Guns of Foxtons
Harry Stopes
Foxtons estate agents started out in Notting Hill in 1981, and opened their second branch in Fulham two years later. It was just the time for them. Large Victorian houses were being stripped down and redone, and in a recession London property still represented a good investment.
The Brixton branch of Foxtons opened last weekend. The windows are full of two-bedroom flats for 11 times the median London salary. Rents meanwhile keep going up – by as much as 15 per cent last year, according to the Standard.
Foxtons are probably no more cut-throat than any other large successful estate agents, but their marketing – down to the branded Minis – makes them the most visible and the most hated symbol of a London property market which never really had a crash.
Property prices in Brixton have been going up steadily since the post-riot low of the 1980s, but it's visibly changed a lot since I first lived there in 2008. Two years ago the indoor markets Granville Arcade (rechristened Brixton Village in 2009) and Market Row were leased out by the freeholder, London and Associated Properties, to a subsidiary of Groupe Geraud, the largest market operator in Europe. LAP receive a base rent of £817,500 and a 50 per cent share of market profits over a certain level. To feed this deal, rents are going up.

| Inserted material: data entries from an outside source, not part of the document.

-- ==== Sys2Proof/Word.lean ====
section
/-! DEFINITION. The word types of the divider engine: device bytes, 32-bit command words and the
64-bit host registers (rules R20, R32, R46, R70). -/

namespace Sys2Proof

/-- One byte register of the device register space (R46). -/
abbrev Byte := BitVec 8

/-- One 32-bit command word (R70). -/
abbrev CmdWord := BitVec 32

/-- One 64-bit register of the host register space, moved whole by a host access (R32). An engine register is
one of them and holds its W bits in the low ones (R7, R10, R20). -/
abbrev Word := BitVec 64

end Sys2Proof
end

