-- ==== Sys2Proof/Config.lean ====
section
/-! DEFINITION. What is fixed for one machine and what the spec leaves free: the constants of R5, the
parameters of R7, and the two free values (the Register Port's replies, R47 and R50, and how often the host
moves while a command is in progress, R224 H2). -/

namespace Sys2Proof

/-! ## Constants of R5, in Hz×100 unless the rule calls them pure -/

namespace Config

/-- FREQ_MULT, pure: a frequency is an integer number of Hz scaled by it (R5, R6). -/
@[simp] def freqMult : Int := 100
/-- VCO_MIN (R5). -/
@[simp] def vcoMin : Int := 60000000000
/-- VCO_MAX (R5). -/
@[simp] def vcoMax : Int := 90000000000
/-- PLL_A_MIN, pure (R5). -/
@[simp] def pllAMin : Int := 15
/-- PLL_A_MAX, pure (R5). -/
@[simp] def pllAMax : Int := 90
/-- MS_A_MIN, pure (R5). -/
@[simp] def msAMin : Int := 6
/-- MS_A_MAX, pure (R5). -/
@[simp] def msAMax : Int := 1800
/-- MS67_A_MIN, pure (R5; the value of 90_conflicts.md C2). -/
@[simp] def ms67AMin : Int := 6
/-- MS67_A_MAX, pure (R5). -/
@[simp] def ms67AMax : Int := 254
/-- MS_MIN_FREQ (R5). -/
@[simp] def msMinFreq : Int := 50000000
/-- MS_MAX_FREQ (R5). -/
@[simp] def msMaxFreq : Int := 22500000000
/-- MS67_MAX_FREQ (R5). -/
@[simp] def ms67MaxFreq : Int := 15000000000
/-- DIVBY4_FREQ (R5). -/
@[simp] def divBy4Freq : Int := 15000000000
/-- RFRAC_DENOM, pure (R5). -/
@[simp] def rfracDenom : Int := 1000000
/-- SHARE_MAX, used only by host programs (R5). -/
@[simp] def shareMax : Int := 10000000000
/-- PLL_NOMINAL, used only by host programs (R5, R228). -/
@[simp] def pllNominal : Int := 80000000000
/-- P1_MAX (R5). -/
@[simp] def p1Max : Int := 2 ^ 18 - 1
/-- P2_MAX (R5). -/
@[simp] def p2Max : Int := 2 ^ 20 - 1
/-- P3_MAX (R5). -/
@[simp] def p3Max : Int := 2 ^ 20 - 1

end Config

/-! ## Parameters of R7 -/

/-- CORR_MODE: EXACT or FIXED31 (R7, R91). -/
inductive CorrMode where
  | exactRational
  | fixed31
  deriving DecidableEq, Repr, Inhabited

/-- MS67_EVEN: which way an odd quotient is made even (R7, R121). -/
inductive EvenMode where
  | up
  | down
  deriving DecidableEq, Repr, Inhabited

/-- The parameters of R7: W, CORR_MODE, CLKOUT_MIN, CLKOUT67_MIN, MS67_MARGIN, MS67_EVEN and
DEV_ADDR_BITS. -/
structure Params where
  width : Nat
  corrMode : CorrMode
  clkoutMin : Nat
  clkout67Min : Nat
  ms67Margin : Nat
  ms67Even : EvenMode
  devAddrBits : Nat
  deriving DecidableEq, Repr

/-- The defaults of R7. -/
def Params.default : Params where
  width := 64
  corrMode := .exactRational
  clkoutMin := 400000
  clkout67Min := 1845400
  ms67Margin := 10000000000
  ms67Even := .up
  devAddrBits := 8

/-- The number of byte registers of the device register space (R46). -/
def Params.deviceSize (c : Params) : Nat := 2 ^ c.devAddrBits

/-- The parameters a machine of this spec can have (assumption 2): a register fits the 64-bit host register it
is read and written by (R20, R32), and the device register space has the addresses the engine forms, up to
187 (R46, R49). -/
abbrev Params.Sound (c : Params) : Prop := c.width ≤ 64 ∧ 8 ≤ c.devAddrBits

/-! ## Free values -/

/-- What the Register Port does with the transaction that is outstanding (R47, R224 H10):
it returns (with a byte, which a write ignores), it fails with a transport error, or it has not
returned yet. -/
inductive Reply where
  | returns (b : Byte)
  | fails
  | silent
  deriving DecidableEq, Repr, Inhabited

/-- The Register Port's `n`-th reply that the state does not script: a free draw (R47, R50). -/
opaque Config.reply : Nat → Reply

/-- How many turns the host takes before the engine's `n`-th turn on a command, where the state does not
script it: a free draw. It is a number, so the engine's turn always comes (R224 H2, R225). -/
opaque Config.hostTurns : Nat → Nat

end Sys2Proof
end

A recent campaign to 'Save Nour Cash and Carry' from a 22 per cent rent hike has succeeded, for now, but it will be a temporary victory. The engines of neighbourhood change are the property market and the retail and leisure economy, and in the end they don't defer to petitions. The urban experience is shaped by money, so the power to shape it isn't evenly distributed. When politicians celebrate the 'revitalisation' or 'regeneration' of neighbourhoods without recognising this, they give up any prospect of managing change for the benefit of their poorest constituents.
The G-word is verboten for some Brixton-boosters, but gentrification has been going on for a long time, whatever the denialists may say, and the arrival of Foxtons and the battle over the market are more like the culmination of that process than the starting gun. The most recent arrivals are disliked by those who came just before them, but they – or rather we – are fooling ourselves if we think we aren't part of the change. A 2001 study of two areas of Brixton near Brockwell Park, a street away from where I live, detected a gap between the professed tastes and the lived realities of middle-class Brixtonites:
There appears to be something of a gulf between a widely circulated rhetorical preference for multicultural experience and people's actual social networks and connections... relations between different social and ethnic groups in the area tend to be of a parallel rather than integrative nature.